The traditional indicator to measure the super-resolution is Psnr and Ssim, both of which have nothing to do with human visual quality [55,56,57,58,59]. Psnr and Ssim only rely on low-level differences between pixels, and act on the multiplication of Gaussian noises, which may be ineffective for super-resolution. In addition, the Psnr is equal to the pixel difference, so the model training process measured by PSNR is to minimize the loss per pixel. Therefore, we emphasize that the goal of these experiments is not to achieve advanced Psnr and SSIM results, but to demonstrate qualitative differences in quality (pixel loss function vs perceptual loss)
Model Details: We train the model to complete x4 and X8 super-resolution reconstruction, by minimizing the loss of feature (Vgg16 at the relu2_2 level), using 288x288 small blocks (10,000 Mscoco training sets) to prepare low-resolution inputs, The double cubic interpolation is used for sampling with Gaussian kernel fuzzy (σ=1.0). We trained bacth-size=4, trained 200,000 times, Adam, learning rate 0.001, no right to heavy decay, no dropout. As a subsequent processing step, we perform a histogram matching of network output and low-resolution input.
Foundation: The basic model we use SRCNN for its excellent performance, SRCNN is a three-layer convolution network, the loss function is pixel by point, used in the ILSVRC2013 data set of the 33x33 picture. SRCNN did not train to X8 times, so we can only evaluate the X4 difference.
SRCNN has trained more than 100 million iterations, which is not possible on our model. Taking into account the differences between the two (SRCNN and our models), the differences in data, training, and structure. We train the Picture Transformation Network x4,x8 uses the loss function of pixel to difference, these networks use the same data, structure, training network to reduce lfeat evaluation: We evaluate the model, in the standard set 5, set 6,bsd100[41 the dataset, The Psnr and ssim We report are calculated only on the Y channel (when converted to YCbCr color space), just like [1,39].

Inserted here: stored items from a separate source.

/-! ## Larty units (R51 to R103) -/

/-- The state of a context, coded as NWL_C_STATE.CTX (Table 3-20). -/
inductive CtxState where
  | idle | running | waiting | stopped | faulted | debug
  deriving DecidableEq, Repr

def CtxState.code : CtxState → Nat
  | .idle => 0
  | .running => 1
  | .waiting => 2
  | .stopped => 3
  | .faulted => 4
  | .debug => 5

/-- What a waiting context waits for. -/
inductive Wait where
  | none
  /-- The next meridian start (MYLD, or a critical context after an install or a reset) (R52, R53). -/
  | meridian
  /-- A WAITK (credit false) or WAITC of n from counter ctr, its outcome to predicate pres (R70). -/
  | take (credit : Bool) (ctr n pres limit : Nat)
  /-- A class C response of the given request kind (RLD 0, RADD 1, RCAS 2), its data to gd, its outcome to pres (R67). -/
  | remote (kind d pres size req : Nat)
  /-- Every tile instruction issued earlier to the masked bays (TSYNC, R73). -/
  | tsync (mask : Nat)
  /-- Every segment issued earlier on the masked pseudo-channels (ASYNC, R92). -/
  | async (mask : Nat)
  /-- A SPACE 1 access at the word the PC names, for its unit's home or the end of a transit (R66, R243). -/
  | access
  deriving DecidableEq, Repr

/-- One Larty context. -/
structure Ctx where
  state : CtxState := .idle
  pc : BitVec 16 := 0
  wait : Wait := .none
  /-- A RESUME waits for the meridian start at which the context's slice opens (R462). -/
  resumed : Bool := false
  /-- A debug stop that waits for a remote access to end (R462). -/
  stopPending : Bool := false
  deriving DecidableEq, Repr

/-- The critical slice of a unit (R36, R37). -/
structure Slice where
  isOpen : Bool := false
  /-- Cycles of the whole meridians that have passed since the meridian in which it opened began (R455). -/
  carried : Nat := 0
  /-- Landings the slice has crossed. -/
  crossed : Nat := 0
  /-- The slice budget of that meridian, and the late cycles that the landings crossed have counted. -/
  budget : Nat := 0
  counted : Nat := 0
  rateOver : Bool := false
  stack : Bool := false
  bayCopy : Bool := false
  /-- A RESUME opened it (R37, R462). -/
  byDebug : Bool := false
  /-- It stands for one STEP of a stopped context, and no slice is measured (R462). -/
  stepping : Bool := false
  tierWait : Bool := false
  overCap : Bool := false
  deriving DecidableEq, Repr

/-- What the device keeps of a verified program image (Table 4-4). -/
structure Image where
  present : Bool := false
  proven : Bool := false
  cmOperands : Bool := false
  agent : Bool := false
  codeWords : Nat := 0
  entryC : BitVec 16 := 0
  entryB1 : BitVec 16 := 0
  entryB2 : BitVec 16 := 0
  entryB3 : BitVec 16 := 0
  entryB4 : BitVec 16 := 0
  budget3 : Nat := 0
  budget6 : Nat := 0
  budget12 : Nat := 0
  hbmRate : Nat := 0
  residIn : Nat := 0
  residOut : Nat := 0
  serial : Word := 0
  hash : Bytes := []
  deriving DecidableEq, Repr
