-- ==== Sys2Proof/Syntax.lean ====
section
/-! DEFINITION. The commands of the block: one constructor for each row of spec/opcode_table.json, with the row's
operands. A Larty instruction names the context that issues it and the fields of its word below the opcode. -/

namespace Sys2Proof

open Sys2Proof.Machine
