def State.t3Extents (s : State) (p : Nat) : List (Nat × Nat) :=
  (List.range 4).map (fun e => (s.rd (STW_P_T3_W0.GFA p e), s.rd (STW_P_T3_W2.FRAMES p e)))

/-- A frame's address names a frame of the partition in the tier (Table 12-1). -/
def State.frameOf (s : State) (p tier home : Nat) : Bool :=
  if tier = 0 then
    (s.galleriesOf p).any (fun g =>
      decide (galleryBase g + s.rd (GAL_STORE.T0_BASE g) ≤ home) && decide (home + 8192 ≤ galleryBase g + 0x2000000) &&
      decide ((home - galleryBase g) % 8192 = 0))
  else if tier = 1 then
    decide (dpaKind home = .hbm) && s.pcGranted p (dpaStack home) (dpaPc home) &&
    decide (home % stackSpan % pcSpan % 8192 = 0) && decide (home % stackSpan % pcSpan / 8192 < s.poolFrames p)
  else
    (if tier = 2 then s.t2Extents p else s.t3Extents p).any (fun e =>
      decide (e.1 ≤ home) && decide (home < e.1 + 8192 * e.2) && decide ((home - e.1) % 8192 = 0))

def State.frameFree (s : State) (p tier home : Nat) : Bool := s.frameOf p tier home && s.frameOwner tier home == 0

/-- A list of distinct free frames of the tier. -/
def State.framesFree (s : State) (p tier : Nat) (homes : List Nat) : Bool :=
  homes.all (fun h => s.frameFree p tier h) && decide homes.Nodup

/-- Frames the running migrations will take in a tier. -/
def State.reserved (s : State) (p tier : Nat) : Nat :=
  (s.stw.migs.filter (fun m => m.part == p && m.tier == tier)).foldl (fun n m => n + m.count) 0

/-- Frames of a partition in a tier, and how many are free. -/
def State.tierFrames (s : State) (p tier : Nat) : Nat :=
  if tier = 0 then ((s.galleriesOf p).map (fun g => (0x2000000 - s.rd (GAL_STORE.T0_BASE g)) / 8192)).sum
  else if tier = 1 then (s.grantedPcs p).length * s.poolFrames p
  else ((if tier = 2 then s.t2Extents p else s.t3Extents p).map (fun e => e.2)).sum

def State.tierUsed (s : State) (p tier : Nat) : Nat :=
  if tier = 0 then
    ((s.galleriesOf p).map (fun g => s.usedIn (galleryBase g) (galleryBase g + 0x2000000))).sum
  else if tier = 1 then
    ((s.grantedPcs p).map (fun i =>
      s.usedIn (hbmDpa (i / 32) (i % 32) 0) (hbmDpa (i / 32) (i % 32) (8192 * s.poolFrames p)))).sum
  else
    ((if tier = 2 then s.t2Extents p else s.t3Extents p).map
      (fun e => s.usedIn (homeKey tier e.1) (homeKey tier e.1 + 8192 * e.2))).sum

def State.tierFree (s : State) (p tier : Nat) : Nat := s.tierFrames p tier - s.tierUsed p tier

/-! ## Spaces, translation entries and groups (R241, R242, R246) -/

def taSpace (ta : Nat) : Nat := ta / 2 ^ 53 % 16
def taOff (ta : Nat) : Nat := ta % 2 ^ 53
def tensorAddr (space off : Nat) : Nat := space * 2 ^ 53 + off

def directSpace (sp : Nat) : Bool := sp == 2 || sp == 3

def State.spaceUnits (s : State) (p sp : Nat) : Nat := s.rd (STW_P_SPACE.UNITS p sp)
def State.spaceMap (s : State) (p sp : Nat) : Nat := s.rd (STW_P_MAP.DPA p sp)

/-- The DPA of a unit's translation entry. -/
def State.entryDpa (s : State) (p sp u : Nat) : Nat := s.spaceMap p sp + 16 * u

/-- A translation entry (Table 12-2). -/
structure TEntry where
  tier : Nat := 0
  homed : Bool := false
  transit : Bool := false
  ro : Bool := false
  enc : Bool := false
  gone : Bool := false
  kgen : Nat := 0
  tag0 : Nat := 0
  tag1 : Nat := 0
  home : Nat := 0
  deriving DecidableEq, Repr

def TEntry.words (e : TEntry) : List Word :=
  [setBits (setBits (setBits (setBits (setBits (setBits (setBits (setBits (setBits 0 0 2 e.tier) 2 1 (b01 e.homed))
    3 1 (b01 e.transit)) 4 1 (b01 e.ro)) 5 1 (b01 e.enc)) 6 1 (b01 e.gone)) 8 8 e.kgen) 16 16 e.tag0) 32 16 e.tag1,
   BitVec.ofNat 64 e.home]

def State.entry (s : State) (p sp u : Nat) : TEntry :=
  let w := s.word (s.entryDpa p sp u)
  { tier := getBits w 0 2, homed := getBit w 2, transit := getBit w 3, ro := getBit w 4, enc := getBit w 5,
    gone := getBit w 6, kgen := getBits w 8 8, tag0 := getBits w 16 16, tag1 := getBits w 32 16,
    home := (s.word (s.entryDpa p sp u + 8)).toNat }

def State.setEntry (s : State) (p sp u : Nat) (e : TEntry) : State := s.setWords (s.entryDpa p sp u) e.words

def State.groupFrames (s : State) (p : Nat) : Nat := s.rd (STW_P_GROUP.FRAMES p)

/-- Group states (Table 12-3). -/
inductive GroupState where
  | free | allocated | homed | transit
  deriving DecidableEq, Repr

def GroupState.code : GroupState → Nat
  | .free => 0
  | .allocated => 1
  | .homed => 2
  | .transit => 3

def State.groupDpa (s : State) (p g : Nat) : Nat := s.rd (STW_P_GTBL.DPA p) + 16 * g

/-- A field of a group-table entry's w0. -/
def State.groupFld (s : State) (p g lo len : Nat) : Nat := getBits (s.word (s.groupDpa p g)) lo len

def State.setGroupFld (s : State) (p g lo len v : Nat) : State :=
  s.setWord (s.groupDpa p g) (setBits (s.word (s.groupDpa p g)) lo len v)

def State.groupState (s : State) (p g : Nat) : Nat := s.groupFld p g 0 2

def State.setGroupState (s : State) (p g : Nat) (st : GroupState) : State := s.setGroupFld p g 0 2 st.code

def State.groupParked (s : State) (p g : Nat) : Bool := s.groupFld p g 2 1 == 1
def State.groupFreePending (s : State) (p g : Nat) : Bool := s.groupFld p g 3 1 == 1
def State.groupExpiry (s : State) (p g : Nat) : Nat := (s.word (s.groupDpa p g + 8)).toNat

def State.groupCount (s : State) (p : Nat) : Nat := s.spaceUnits p 1 / s.groupFrames p

/-- The group a space 0x1 offset lies in. -/
def State.groupOf (s : State) (p off : Nat) : Nat := off / 8192 / s.groupFrames p

/-! ## Encrypted homes (R261, R262, R264) -/

def State.keyState (s : State) (p slot : Nat) : Nat :=
  if slot = 0 then s.rd (STW_P_KEYSTAT.A_STATE p) else s.rd (STW_P_KEYSTAT.B_STATE p)

def State.keyGen (s : State) (p slot : Nat) : Nat :=
  if slot = 0 then s.rd (STW_P_KEYSTAT.A_GEN p) else s.rd (STW_P_KEYSTAT.B_GEN p)

/-- A slot holds a key in PENDING, ACTIVE and DRAINING (Table 12-7). -/
def State.keyHeld (s : State) (p slot : Nat) : Bool := decide (2 ≤ s.keyState p slot)

/-- The slot that holds a generation. -/
def State.slotOfGen (s : State) (p gen : Nat) : Option Nat :=
  if s.keyHeld p 0 && s.keyGen p 0 == gen then some 0
  else if s.keyHeld p 1 && s.keyGen p 1 == gen then some 1
  else none

/-- The ACTIVE slot. -/
def State.activeSlot (s : State) (p : Nat) : Option Nat :=
  if s.keyState p 0 = 3 then some 0 else if s.keyState p 1 = 3 then some 1 else none

def State.addInUse (s : State) (p slot : Nat) (up : Bool) : State :=
  let f := if slot = 0 then STW_P_INUSE.A p else STW_P_INUSE.B p
  s.wr f (if up then s.rd f + 1 else s.rd f - 1)

/-- Units homed under a generation enter and leave the slot's IN_USE. -/
def State.countGen (s : State) (p gen : Nat) (up : Bool) : State :=
  match s.slotOfGen p gen with
  | some slot => s.addInUse p slot up
  | none => s

def State.keySlot (s : State) (p slot : Nat) : KeySlot := Tab.get (fun _ => {}) s.stw.keys (p * 2 + slot)

def State.setKeySlot (s : State) (p slot : Nat) (k : KeySlot) : State :=
  { s with stw := { s.stw with keys := Tab.put (fun _ => {}) s.stw.keys (p * 2 + slot) k } }

/-- The node's own id. The device-wide PRT registers are held in instance 0 (R403). -/
def State.nodeId (s : State) : Nat := s.rd (PRT_NODE.ID 0)

/-- The nonce of a frame (R261). -/
def State.nonce (s : State) (p slot : Nat) : Nat :=
  s.nodeId * 2 ^ 82 + p * 2 ^ 76 + slot * 2 ^ 75 + (s.keySlot p slot).counter % 2 ^ 75

/-- Where a T2 frame's 32-byte header lies: after the extent's frames (R240). -/
def State.t2Header (s : State) (p home : Nat) : Option Nat :=
  match (s.t2Extents p).find? (fun e => decide (e.1 ≤ home) && decide (home < e.1 + 8192 * e.2)) with
  | some e => some (e.1 + 8192 * e.2 + 32 * ((home - e.1) / 8192))
  | none => none

def State.plainBytes (s : State) (k n : Nat) : Bytes := (List.range n).map (fun i => Tab.get memDefault s.stw.plain (k + i))

def State.setPlain (s : State) (k : Nat) : Bytes → State
  | [] => s
  | b :: bs =>
    State.setPlain { s with stw := { s.stw with plain := Tab.put memDefault s.stw.plain k b } } (k + 1) bs

/-- Seal a frame into T2 or T3 under a slot: the header and the ciphertext go to a T2 home; a T3 home lies at another
node. The write counter advances (R261). -/
def State.seal (s : State) (p slot tier home space : Nat) (data : Bytes) : State :=
  let key := (s.keySlot p slot).keyId
  let nonce := s.nonce p slot
  let gen := s.keyGen p slot
  let hdr := leBytes 12 nonce ++ (List.range 16).map (fun i => Sys2Proof.Config.cipherByte key nonce (8192 + i) 0) ++
    [BitVec.ofNat 8 gen, BitVec.ofNat 8 p, BitVec.ofNat 8 space, 0xA5, 0, 0, 0]
  let cipher := data.mapIdx (fun i b => Sys2Proof.Config.cipherByte key nonce i b)
  let s := s.setPlain (homeKey tier home) data
  let s := s.setKeySlot p slot { s.keySlot p slot with counter := (s.keySlot p slot).counter + 1 }
  if tier = 2 then
    let s := s.setBytes home cipher
    match s.t2Header p home with
    | some h => s.setBytes h (hdr.take 32)
    | none => s
  else s

/-! ## Reads and writes by tensor address (R243) -/

/-- How a tensor-address access of bytes within one unit is answered. -/
inductive TAcc where
  /-- Plain bytes at a DPA. -/
  | plain (dpa : Nat)
  /-- An encrypted home, of a tier, with its generation. -/
  | sealed (tier home gen : Nat)
  /-- The access waits until its group is homed. -/
  | held
  /-- The access completes with a status; `report` says whether a fault record is written. -/
  | fail (st : Status) (report : Bool)
  deriving DecidableEq, Repr

/-- What an access at an address of a partition finds (R241, R243, R245, R248). -/
def State.tensorAt (s : State) (p ta : Nat) : TAcc :=
  let sp := taSpace ta
  let off := taOff ta
  if 6 ≤ sp ∨ s.spaceUnits p sp * 8192 ≤ off then .fail .badLength false
  else if directSpace sp then
    (match s.accessStatus (s.spaceMap p sp + off) 1 with
     | .ok => .plain (s.spaceMap p sp + off)
     | st => .fail st true)
  else
    let e := s.entry p sp (off / 8192)
    if !e.homed then
      (if sp = 1 ∧ s.groupState p (s.groupOf p off) = GroupState.allocated.code then .held else .fail .badLength true)
    else if e.tier = 3 ∨ e.enc then
      (if e.gone ∨ (s.slotOfGen p e.kgen).isNone then .fail .keyGenGone true
       else if e.tier = 2 ∧ s.accessStatus e.home 1 = .linkFailed then .fail .linkFailed true
       else .sealed e.tier (e.home + off % 8192) e.kgen)
    else
      match s.accessStatus e.home 1 with
      | .ok => .plain (e.home + off % 8192)
      | st => .fail st true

results: We showed the results of X4-doubling super-resolution reconstruction (Figure 8), compared to other methods, our models are trained with feature reconstruction, and get good results, especially at the edge of the sharp edges and the details, such as the eye lashes of fig. 1, and the detail elements of fig. 2. The loss of feature reconstruction causes a slight cross shading pattern to be magnified and is better than the basic method.
x8 magnification shown in Figure 9, we once again see our model in the edge and the details of excellence. Like the foot of that horse. The Lfeat model does not have an undifferentiated sharpening edge; Compared to the Lpixel model, the Lfeat model sharpens the edges of horses and knights, but the trees in Beijing are not sharpened. It may be that the Lfeat model focuses more on the semantic information of the image.
Because our Lpixel and lfeat models have the same structure, data, and training process, all the differences are due to the difference between Lpixel and lfeat. Lpixel gives a lower visual effect, a higher Psnr value, and Lfeat has a better performance in the details of the reconstruction, with good visual results.
In this article, we combine the benefits of Feedforward networks and methods based on optimization to train feedforward networks by using perceptual loss functions. We have achieved good performance and speed by applying this method to style conversion. This method is applied to the super-resolution reconstruction, which proves that training with perceptual loss can bring more good details and edges.
In future work, we expect to use the perceptual loss function in more other image conversion tasks, such as coloring or semantic detection. We also intend to study the data sets of different loss networks for different tasks, or more different semantic information.